Manage your MT wisely: keep humans in the loop
It should be clear by now that using machine translation without any human intervention can have some pretty dire consequences. In spite of all this, MT has captured the attention of more companies than ever before for cost-related reasons, as human translations and even conventional post-editing processes have simply become too expensive for large volumes of content. Text types like documentation, online help, or knowledge bases have since become typical application cases for MT.
Milengo has developed a new localization solution called “Managed MT” to help software companies avert this problem. Translations are produced using cutting-edge AI technology, before being sent to a human subject matter expert to correct any serious errors and polish the final text. All of our client’s previous translations are maintained in secure neural networks to continuously improve the quality of your future translations. An innovative quality assurance step specifically targets the weak points of machine translation that we highlighted above, from inconsistent terminology and incorrect product names, to serious mistranslations, right through to potentially offensive or culturally inappropriate content.

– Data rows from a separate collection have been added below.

-- ==== Sys2Proof/Machine/Runs.lean ====
section
/-! DEFINITION. A job on its clusters: instruction memory, context start, the stages, and the end of the job (R205 to R208, R228,
R233 to R235, R245, R246, R251, R291 to R293). -/

namespace Sys2Proof.Machine

/-- The instruction memory that a stage needs: KIND, identifier, content. A built-in stage runs from the vendor image, which has no
identifier. -/
structure StageImage where
  kind : Nat
  id : Nat
  im : List Byte
  image : List Byte
  deriving DecidableEq, Repr

/-- The object that a job holds a copy of (R302). -/
def Run.copy (r : Run) (id : Nat) : List Byte :=
  match r.copies.find? fun x => x.1 == id with
  | some x => x.2
  | none => []

/-- The vendor image, which has no identifier. -/
def vendorImage : StageImage := ⟨255, 0, [], []⟩

/-- The stage images of a model's package, in their order. -/
def modelImages (m : Nat) (package : List Byte) : List StageImage :=
  (pkgImages ⟨m, true, package, false⟩).map fun b => ⟨imgKind b, m, imgCode b, b⟩

/-- The images that a stage loads: those of a model in turn, the last of which then stands in instruction memory; see log 16
(DEDUCED). -/
def Run.stageImages (r : Run) (d : StageD) : List StageImage :=
  let id := d.prog r.job.cmd.params
  if id != 0 then
    let b := r.copy id
    [⟨imgKind b, id, imgCode b, b⟩]
  else if d.isModel then
    let m := d.num r.job.cmd.params 0x10 4
    modelImages m (r.copy m)
  else [vendorImage]

/-- The stage that a run is in; maintenance work has none. -/
def Run.stageD? (r : Run) : Option StageD := r.job.stages[r.stage]?

/-- The images of the stage that a run is in, and the last of some images. -/
def Run.images (r : Run) : List StageImage :=
  match r.stageD? with
  | some d => r.stageImages d
  | none => [vendorImage]
def lastImage (gs : List StageImage) : StageImage := gs.getLast?.getD vendorImage

/-- Whether a cluster needs an image loaded (DEDUCED, log 16: not when it holds the same content). -/
def Clu.needs (g : StageImage) (x : Clu) : Bool :=
  !(x.imkind == g.kind && x.improg == g.id && x.imlen == g.im.length && x.im == Mem.cells 0 0 g.im)

/-- Load instruction memory (R206). -/
def Clu.loadImage (g : StageImage) (x : Clu) : Clu :=
  if x.needs g then
    { x with imgen := (x.imgen + 1) % 65536, improg := g.id, imkind := g.kind, im := Mem.cells 0 0 g.im
             imlen := g.im.length }
  else x

/-- Load the images of a stage in turn. -/
def Clu.loadImages (gs : List StageImage) (x : Clu) : Clu := gs.foldl (fun x g => x.loadImage g) x

/-- Start a job context (R216, R222, R255): the generations are those of this moment. -/
def Clu.startContext (gens : List Nat) (x : Clu) : Clu :=
  { x with
    run := true, gens := gens, slots := [], eng := List.replicate 5 EngQ.reset, tile := [], tpois := []
    ring := Ring.reset, objs := x.objs.map fun o => { o with value := 0 }
    halted := false, reloadWait := false, tdPend := false, core := Core.reset
    ar := { x.ar with ctxSat := 0, ctxUnd := 0, satRaised := false, undRaised := false } }

/-- The core at the start of a stage (R233): g1 and g2, ENTRY, data memory; the context's cycle count goes on. -/
def Clu.startStage (idx n entry : Nat) (dm : Mem) (st : CoreSt) (x : Clu) : Clu :=
  { x with
    gen := x.imgen
    core := { Core.reset with
      g := [0, BitVec.ofNat 64 idx, BitVec.ofNat 64 n] ++ List.replicate 29 0
      pc := entry % 2 ^ 18, dm := dm, st := st, cycles := x.core.cycles } }

/-- The base of region `r` of a partition's job (DESIGN CHOICE, log 38). -/
def regionBase (p r : Nat) : Nat := (16 * p + r) * 2 ^ 40
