-- ==== Sys2Proof/Machine/Admit.lean ====
section
/-! DEFINITION. Dispatch: the admission checks, the start of a job or of a batch, joins, spare substitution and the job boundary
(R119, R230 to R232, R291 to R298, R305 to R309). -/

namespace Sys2Proof.Machine

/-- The state as a waiting command sees its objects: an index being dropped, and a result set released since, are still there for a
command fetched before (R114, R164). -/
def State.asHeld (s : State) (key : Nat × Nat) : State :=
  (s.modIdx (·.map fun i => { i with dropping := none })).modRes fun r => { r with
    sets := r.sets.map fun x => if x.users.contains key then { x with released := false } else x }

/-- Whether a commit has drained a partition (R423 step 2). -/
def State.draining (s : State) (p : Nat) : Bool :=
  match s.cfg.commit with
  | some c => c.drained.contains p
  | none => false

/-- The index and the EPOCH field of a query that binds to an epoch (R120): stage, index, EPOCH. -/
def epochOf (s : State) (j : Job) : Option (StageD × Index × Nat) :=
  match j.stages.head? with
  | some d =>
    if d.sopc == 0x8F || d.sopc == 0xB2 then
      (s.index? j.cmd.nsid d.objid).map fun ix => (d, ix, d.num j.cmd.params 0x10 4)
    else none
  | none => none

/-- The scan programs whose fields are not as the collection has them (R138): where the check points. -/
def scanMismatch (s : State) (j : Job) : Option Nat :=
  j.stages.findSome? fun d =>
    if d.sopc == 0x82 && d.num j.cmd.params 0x18 4 != 0 then
      match s.stored? (d.num j.cmd.params 0x18 4), s.coll? j.cmd.nsid d.objid with
      | some o, some k =>
        if (Config.scanFields o.bytes).all fun f => k.fields[f.1]? == some ⟨f.2.1, f.2.2.2.1, f.2.2.1, f.2.2.2.2⟩ then none
        else some (d.off + 0x18)
      | _, _ => none
    else none

/-- SRCCOLL and SRCFIELD of a training job, checked again as it starts (R127): where the check points. -/
def trainMismatch (s : State) (j : Job) : Option Nat :=
  match j.kind with
  | .train _ _ => firstBad ((icFields j.cmd s).filter fun x => x.2 == 0x2C || x.2 == 0x30)
  | _ => none

/-- The checks at dispatch in the order of Table 3.23: existence, commit and partition state, installation, epoch, residency;
see log 86 (DEDUCED). -/
def dispatchCheck (s : State) (j : Job) : Option Bad :=
  let v := s.asHeld (j.sqid, j.cid)
  let cs := s.clustersOf j.part
  let ep := epochOf v j
  let maint := match j.kind with | .link _ _ => true | .train _ _ => true | _ => false
  match if maint || j.opc == 0xA0 then none else checkObjects j.opc j.cmd v with
  | some b => some b
  | none => firstBad [
      ((trainMismatch v j).isNone, Bad.param ((trainMismatch v j).getD 0)),
      ((scanMismatch v j).isNone, Bad.param ((scanMismatch v j).getD 0)),
      (!(s.draining j.part && j.dl), .status .commitPending),
      (!cs.isEmpty && !(s.part j.part).resetting, .status .partitionBusy),
      (!j.dl || admits v j cs.length (jobBound v j cs.length), .status .partitionBusy),
      (!((j.models ++ j.programs).any s.installing), .status .programBusy),
      (!s.sec.signreq || (j.models ++ j.programs).all (fun id => match s.stored? id with
        | some o => ownerSigned s.sec o.bytes | none => true), .status .accessDenied),
      (match ep with
        | some (_, ix, e) => e == 0 || ix.retained e || ix.unpublished e
        | none => true, .status .epochStale),
      (match ep with
        | some (_, ix, e) => e == 0 || ix.retained e
        | none => true, .param (match ep with | some (d, _, _) => d.off + 0x10 | none => 0)),
      (!j.dl || j.models.all s.resident, .status .notResident),
      (match ep with
        | some (d, ix, e) => d.sopc != 0xB2 ||
            decide (d.num j.cmd.params 0x14 4 ≤ (liveItems ix ⟨[], []⟩ (ix.plotsAt (if e = 0 then ix.epoch else e))).length)
        | none => true, .param (match ep with | some (d, _, _) => d.off + 0x14 | none => 0)),
      (j.opc != 0xA7 || j.cmd.cdw15 == 0 || !(s.lnk.insts.any fun i => i.2.1 == j.cmd.cdw15.toNat), .status .commandSequence)]

/-- A job that fails a check at dispatch ends with its status and is charged nothing (R294); a refused deadline job counts, and
its model's load starts (R303). -/
def refuse (j : Job) (b : Bad) (s : State) : State :=
  let s := takeJob j s
  match b with
  | .dword n => endFor j .invalidField n 0 s
  | .param off =>
    endFor j .invalidField (0x80000000 + off) (match j.kind with | .train _ _ => icReq j.cmd | _ => 0) s
  | .status st =>
    let late := j.dl && (st == .partitionBusy || st == .notResident)
    let s := if late then modPart j.part (fun p => { p with cnt := { p.cnt with dlRefused := p.cnt.dlRefused + 1 } }) s else s
    let s := if st == .notResident then (startLoads (s.toLoad j) s).getD s else s
    endFor j st 0 0 s

/-- Whether a job runs in a batch (R305). -/
def Job.batches (j : Job) : Bool :=
  (match j.kind with | .command => true | _ => false) && !j.dl && j.stages.length == 1 && j.stages.all StageD.isModel

/-- The model of a batchable job. -/
def Job.model (j : Job) : Nat := j.models.headD 0

/-- Take a job off its queue as it is dispatched or joins. -/
def dispatched (j : Job) (s : State) : State :=
  let s := modPart j.part (fun p => { p with
    dispatched := p.dispatched.modify j.jq (· + 1)
    cnt := { p.cnt with dlAdmit := if j.dl then p.cnt.dlAdmit + 1 else p.cnt.dlAdmit } }) (takeJob j s)
  j.models.foldl (fun s m => useModel m s) s

/-- Start a job context on the clusters of a job. -/
def startContexts (cs : List Nat) (s : State) : State :=
  let gens := s.clus.map (·.ctxgen)
  useGrants cs (cs.foldl (fun s c => modClu c (Clu.startContext gens) s) s)

/-- The images that a job names: its programs, and the stage images of its models. -/
def jobImages (s : State) (j : Job) : List (List Byte) :=
  (j.programs.filterMap fun id => (s.stored? id).map (·.bytes)) ++
  j.models.flatMap fun m => match s.stored? m with | some o => pkgImages o | none => []

/-- The regions of a job's images are allocated (R235): none without room. -/
def takeRegions (j : Job) (s : State) : Option State :=
  let bytes := regionBytes (jobImages s j)
  if bytes = 0 then some s else allocate 4 j.part j.part bytes s.now 1 s

/-- The collection that a job reads first, as it stands when the job starts (R127). -/
def firstColl (s : State) (j : Job) : Option Coll :=
  match j.kind with
  | .train _ _ => s.coll? j.cmd.nsid (icNum j.cmd 0x2C 4)
  | _ => match j.stages.head? with
    | some d => if d.src == 1 || d.sopc == 0x82 then s.coll? j.cmd.nsid d.objid else none
    | none => none
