-- ==== Sys2Proof/Machine/Ports.lean ====
section
/-! DEFINITION. Ports going down and training, and flows that move to other paths (R363, R367 to R369, R372, R374, R376). -/

namespace Sys2Proof.Machine

/-- A device becomes lost: its operations end, and the fan-outs and shuffles that wait for it go on without it (R376, R381, R383). -/
def deviceLost (d : Nat) (s : State) : State :=
  let s := loseDevice d s
  let s := (s.lnk.fans.filter fun f => f.waiting.any fun w => w.1 == d).foldl (fun s f => memberMissing f.part d .remoteUnreachable s) s
  let s := s.modLnk fun l => { l with shuffles := l.shuffles.filter fun x => !(x.fdev == d && x.fdev != s.cfg.conf.devnum) }
  (s.lnk.shuffles.filter fun x => x.members.contains d).foldl (fun s x => shuffleWithout x.tag x.fdev d s) s

/-- A flow moves to the path that R372 gives over the remaining set, and resends there what is not acknowledged, with RETX
(R374); without a path its device is lost. -/
def moveFlow (d f : Nat) (s : State) : State :=
  let x := s.flowOf d f
  match (s.goodPaths d)[f % (s.goodPaths d).length]? with
  | none => deviceLost d (setFlow { x with path := none } s)
  | some q =>
    let again := x.unacked.map fun u => { u with msg := { u.msg with retx := true }, at_ := s.now, tries := 0 }
    let s := setFlow { x with path := some q, unacked := again } s
    let s := s.modLnk fun l => { l with failover := sat32 l.failover, retx := satAdd32 l.retx again.length }
    again.foldl (fun s u => putOnLink (some q) u.msg s) s

/-- Move every flow whose path is not good any more; a known device without a path is lost (R376). -/
def moveFlows (s : State) : State :=
  let gone := s.lnk.flows.filter fun x => match x.path with
    | some p => !(s.goodPaths x.dev).contains p
    | none => false
  let s := gone.foldl (fun s x => moveFlow x.dev x.flow s) s
  (s.lnk.peers.filter fun p => !p.lost && (s.goodPaths p.dev).isEmpty).foldl (fun s p => deviceLost p.dev s) s

/-- Whether ports are powered: the management processor runs, not in Trickle mode, not in PS4 (R369). -/
def State.portsOn (s : State) : Bool :=
  (s.boot.phase == .ready || s.boot.phase == .replay) && s.mgmt.ps != 4 && s.cfg.conf.devnum != 16383

/-- Take a port down into a state (Table 13.10), with its cause. -/
def lowerPort (n st cause : Nat) (s : State) : State :=
  modPort n (fun p => { p with st := st, elec := false, cause := cause, ifup := 0, width := 0, peer := none }) s

/-- A port goes down (R363): event 05h when it was up. -/
def portDown (n st cause : Nat) (s : State) : State :=
  let up := (s.port n).st == 2 || (s.port n).st == 4
  let s := lowerPort n st cause s
  let s := if up then raiseEvent 7 5 0xC6 s else s
  moveFlows s

/-- A port trains anew in the mode in force, or stays down. -/
def retrain (n : Nat) (s : State) : State :=
  portDown n (if s.pmode n != 0 && s.portsOn then 1 else 0) 0 (modPort n (fun p => { p with mode := s.pmode n }) s)

/-- Every port trains anew, or goes down. -/
def retrainAll (s : State) : State := (List.range s.variant.ports).foldl (fun s n => retrain n s) s

/-- Every remote operation and fan-out in flight ends as though its peer were unreachable (R367). -/
def endRemote (s : State) : State :=
  let s := s.lnk.ops.foldl (fun s o => failOp o .remoteUnreachable s) s
  s.lnk.fans.foldl (fun s f => f.waiting.foldl (fun s w => memberMissing f.part w.1 .remoteUnreachable s) s) s

/-- What the ports do at the frame marker of a commit (R367). -/
def applyRunnel (old : Conf) (s : State) : State :=
  let c := s.cfg.conf
  if old.devnum != c.devnum || old.sysid != c.sysid || old.pfx != c.pfx || old.udpport != c.udpport || old.vlan != c.vlan then
    retrainAll (endRemote s)
  else
    ((List.range s.variant.ports).filter fun n => old.pmode.getD n 0 != c.pmode.getD n 0).foldl (fun s n => retrain n s) s

/-- BINDACK: the instance's token, its region table, the CTXGEN of each cluster (R377). -/
def sendBindAck (dev tag : Nat) (i : Nat × Nat × Nat) (s : State) : State :=
  match (s.part i.1).run with
  | none => s
  | some r =>
    let table := (List.range 14).flatMap fun k => leBytes 8 (r.regions.getD k (0, 0)).1 ++ leBytes 8 (r.regions.getD k (0, 0)).2
    let gens := (List.range s.variant.clusters).map fun c => BitVec.ofNat 8 (s.clu c).ctxgen
    emit { s.msg 0x11 dev 128 with
      inst := i.2.2
      jobtag := tag
      payload := table ++ gens } s

/-- Answer the binds whose instance runs now (R377). -/
def bindStep (s : State) : State :=
  let now := s.lnk.bindWait.filter fun w => s.lnk.insts.any fun i => i.2.1 == w.2
  if now.isEmpty then s
  else
    let s := s.modLnk fun l => { l with bindWait := l.bindWait.filter fun w => !now.contains w }
    now.foldl (fun s w => match s.lnk.insts.find? fun i => i.2.1 == w.2 with
      | some i => sendBindAck w.1 w.2 i s
      | none => s) s

end Sys2Proof.Machine
end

We’ve been intensively developing this solution and the initial figures look promising – our solution allows customers to save up to 80% in translation costs compared to conventional translation workflows.
We believe that this solution is the future of our industry. Software companies will finally be able to free up their localization budgets – and because all machine translated texts undergo a further in-depth post-editing process, you can rest easy knowing that your translations will meet your quality standards.